A uniform circular ring of radius \(a\) and weight \(2\pi aw\) hangs in equilibrium under gravity over a fixed peg. If the ring is cut through at an end of its horizontal diameter, find expressions for the tension, shearing force and bending moment at any point of the ring.
Two polynomials \(P(x)\) and \(Q(x)\) satisfy the identity \[ 1 - \{P(x)\}^2 = \{Q(x)\}^2(1-x^2). \] Prove that \(P'(x)\) is divisible without remainder by \(Q(x)\) and that \[ \frac{P'(x)}{\sqrt{1-\{P(x)\}^2}} = \frac{n}{\sqrt{1-x^2}}, \] where \(n\) is a constant, and interpret its value.
The sequence \(u_0, u_1, u_2, \dots\) is defined by \(u_0=0\), \(u_1=1\), \(u_n=u_{n-1}+u_{n-2}\) (\(n=2, 3, \dots\)). Obtain a general formula for \(u_n\), and shew that \(u_n\) is the integer nearest to \[ \frac{1}{\sqrt{5}}\left(\frac{\sqrt{5}+1}{2}\right)^n. \]
From a point \(T\) on the directrix of a parabola tangents \(TP\), \(TQ\) are drawn, and the chord \(PQ\) meets the directrix at \(K\) and the diameter through \(T\) in \(R\). Prove that \[ SP.SQ = SR.SK, \] \[ PQ^2 = 4RS.RK, \] \(S\) being the focus of the parabola.
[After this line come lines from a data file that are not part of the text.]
theorem execRload_keeps {s0 s : State} (g : Guard) (xb : XReg) (hs : Keeps s0 s) : KeepsOut s0 (execRload g xb s) := by
  unfold execRload
  with_reducible repeat' first
    | assumption | apply guarded_keeps | apply outside_keeps | apply illegal8_keeps | apply sideOn_keeps
    | apply State.adv_keeps | apply withLoad_keeps | apply makeResident_keeps | apply KeepsOut.next
    | refine Keeps.of_snd ?_ (by assumption) | split | (intro _; try dsimp only [id])

theorem execRctlEvict_keeps {s0 s : State} (g : Guard) (xa xb : XReg) (hs : Keeps s0 s) : KeepsOut s0 (execRctlEvict g xa xb s) := by
  unfold execRctlEvict
  with_reducible repeat' first | assumption | apply rctl_keeps

theorem execRctlPin_keeps {s0 s : State} (g : Guard) (xa xb : XReg) (hs : Keeps s0 s) : KeepsOut s0 (execRctlPin g xa xb s) := by
  unfold execRctlPin
  with_reducible repeat' first | assumption | apply rctl_keeps

theorem execRctlUnpin_keeps {s0 s : State} (g : Guard) (xa xb : XReg) (hs : Keeps s0 s) : KeepsOut s0 (execRctlUnpin g xa xb s) := by
  unfold execRctlUnpin
  with_reducible repeat' first | assumption | apply rctl_keeps

theorem execRctlFlush_keeps {s0 s : State} (g : Guard) (xa xb : XReg) (hs : Keeps s0 s) : KeepsOut s0 (execRctlFlush g xa xb s) := by
  unfold execRctlFlush
  with_reducible repeat' first | assumption | apply rctl_keeps

theorem execRctr_keeps {s0 s : State} (g : Guard) (xa xb : XReg) (hs : Keeps s0 s) : KeepsOut s0 (execRctr g xa xb s) := by
  unfold execRctr; (try dsimp only)
  with_reducible repeat' first
    | assumption | apply guarded_keeps | apply illegal8_keeps | apply acquired_keeps | apply trap_keeps
    | apply rctr_keeps | apply State.onRegs_keeps | apply State.adv_keeps | apply KeepsOut.next
    | refine Keeps.of_snd ?_ (by assumption) | split | (intro _; try dsimp only [id])

theorem execCollAllreduce_keeps {s0 s : State} (g : Guard) (xa xb xc : XReg) (send recv : BitVec 8) (ty : DType) (op : ROp) (hs : Keeps s0 s) :
    KeepsOut s0 (execCollAllreduce g xa xb xc send recv ty op s) := by
  unfold execCollAllreduce
  with_reducible repeat' first | assumption | apply coll_keeps

theorem execCollReducescatter_keeps {s0 s : State} (g : Guard) (xa xb xc : XReg) (send recv : BitVec 8) (ty : DType) (op : ROp) (hs : Keeps s0 s) :
    KeepsOut s0 (execCollReducescatter g xa xb xc send recv ty op s) := by
  unfold execCollReducescatter
  with_reducible repeat' first | assumption | apply coll_keeps

theorem execCollBroadcast_keeps {s0 s : State} (g : Guard) (xa xb xc : XReg) (send recv : BitVec 8) (ty : DType) (hs : Keeps s0 s) :
    KeepsOut s0 (execCollBroadcast g xa xb xc send recv ty s) := by
  unfold execCollBroadcast
  with_reducible repeat' first | assumption | apply coll_keeps

theorem execCollAlltoall_keeps {s0 s : State} (g : Guard) (xa xb xc : XReg) (send recv : BitVec 8) (ty : DType) (hs : Keeps s0 s) :
    KeepsOut s0 (execCollAlltoall g xa xb xc send recv ty s) := by
  unfold execCollAlltoall
  with_reducible repeat' first | assumption | apply coll_keeps

theorem execBkpt_keeps {s0 s : State} (g : Guard) (hs : Keeps s0 s) : KeepsOut s0 (execBkpt g s) := by
  unfold execBkpt
  with_reducible repeat' first
    | assumption | apply guarded_keeps | apply outside_keeps | apply settled_keeps | apply haltThread_keeps | apply State.adv_keeps
    | apply KeepsOut.next | split

theorem execTlbinv_keeps {s0 s : State} (g : Guard) (a : XReg) (hs : Keeps s0 s) : KeepsOut s0 (execTlbinv g a s) := by
  unfold execTlbinv
  with_reducible repeat' first
    | assumption | apply sysPriv_keeps | apply sideOn_keeps | apply State.onCore_keeps | apply State.adv_keeps
    | fail_if_no_progress (apply Keeps.upd) | apply KeepsOut.next

theorem execL1clean_keeps {s0 s : State} (g : Guard) (a : XReg) (hs : Keeps s0 s) : KeepsOut s0 (execL1clean g a s) := by
  unfold execL1clean; (try dsimp only)
  with_reducible repeat' first
    | assumption | apply sysPriv_keeps | apply illegal8_keeps | apply State.adv_keeps | apply writeBackAll_keeps | apply sideOn_keeps
    | apply KeepsOut.next | split

theorem execArchive_keeps {s0 s : State} (g : Guard) (a : XReg) (hs : Keeps s0 s) : KeepsOut s0 (execArchive g a s) := by
  unfold execArchive; (try dsimp only)
  with_reducible repeat' first
    | assumption | apply guarded_keeps | apply outside_keeps | apply settled_keeps | apply gateTake_keeps | apply waitAt_keeps
    | apply logValue_keeps | apply sideOn_keeps | apply State.adv_keeps | apply haltAll_keeps | apply KeepsOut.next
    | refine Keeps.of_fst ?_ (by assumption) | split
Two uniform rods \(OA\), \(AB\), smoothly jointed at \(A\), hang under gravity from a fixed smooth hinge at \(O\); each rod is of mass \(m\) and length \(a\), and \(B\) is constrained to move on a smooth vertical wire passing through \(O\). The equilibrium of the system becomes unstable when the ends of a light elastic string of modulus of elasticity \(mg\) are attached to \(O\) and \(B\); find the largest possible natural length of the string.
\(C_1, C_2\) are two circles in a plane. A direct common tangent touches them at \(A_1, A_2\), and a circle \(C\) touches them externally at \(B_1, B_2\). Shew that \(A_1B_1, A_2B_2\) meet in a point \(X\) of \(C\) which lies on the radical axis of \(C_1, C_2\).
Express \[ \begin{vmatrix} 1 & a & a^3 \\ 1 & b & b^3 \\ 1 & c & c^3 \end{vmatrix} \] as a product of linear factors in \(a, b, c\). Hence, or otherwise, prove that, if \(\alpha + \beta + \gamma = \pi\), then \[ \begin{vmatrix} 1 & \sin\alpha & \sin 3\alpha \\ 1 & \sin\beta & \sin 3\beta \\ 1 & \sin\gamma & \sin 3\gamma \end{vmatrix} = -16 \sin\alpha \sin\beta \sin\gamma \sin\frac{\beta-\gamma}{2}\sin\frac{\gamma-\alpha}{2}\sin\frac{\alpha-\beta}{2}. \]
Prove that the tangent to an ellipse makes equal angles with the focal distances of the point of contact. \(P\) and \(P'\) are two points (not at opposite ends of a diameter) of an ellipse whose foci are \(S\) and \(S'\), such that \(SP\), \(S'P'\) are parallel. The tangent at \(P\) meets \(S'P'\) in \(Q'\), and the tangent at \(P'\) meets \(SP\) in \(Q\). Prove that \(QQ'\) is parallel to \(PP'\).
A uniform chain suspended from two points on the same level, hangs partly in air of negligible density and partly in liquid of which the density is half the (constant) density of the material of the chain. One-third of the length of the chain is immersed in the liquid, and the distance between the points where the chain leaves the surface of the liquid is half the distance between the supports; find the ratio of the depth of the liquid surface below the supports to the sag of the chain.
\(A\) and \(B\) are two points at opposite ends of a diameter of a rectangular hyperbola, and \(P\) is a point which moves on the hyperbola. Prove that \(\angle PBA - \angle PAB\) is constant as long as \(P\) remains on the same branch of the curve and does not pass through \(A\) or \(B\). Find the relations between the four possible values of \(\angle PBA - \angle PAB\). If \(A\) and \(B\) are two given points, prove that the locus of \(P\), such that \[ \angle PBA - \angle PAB = \alpha, \] where \(\alpha\) is a given constant angle and \(P\) remains on the same side of \(AB\), is part of a rectangular hyperbola, and find the position of the transverse axis in relation to \(AB\).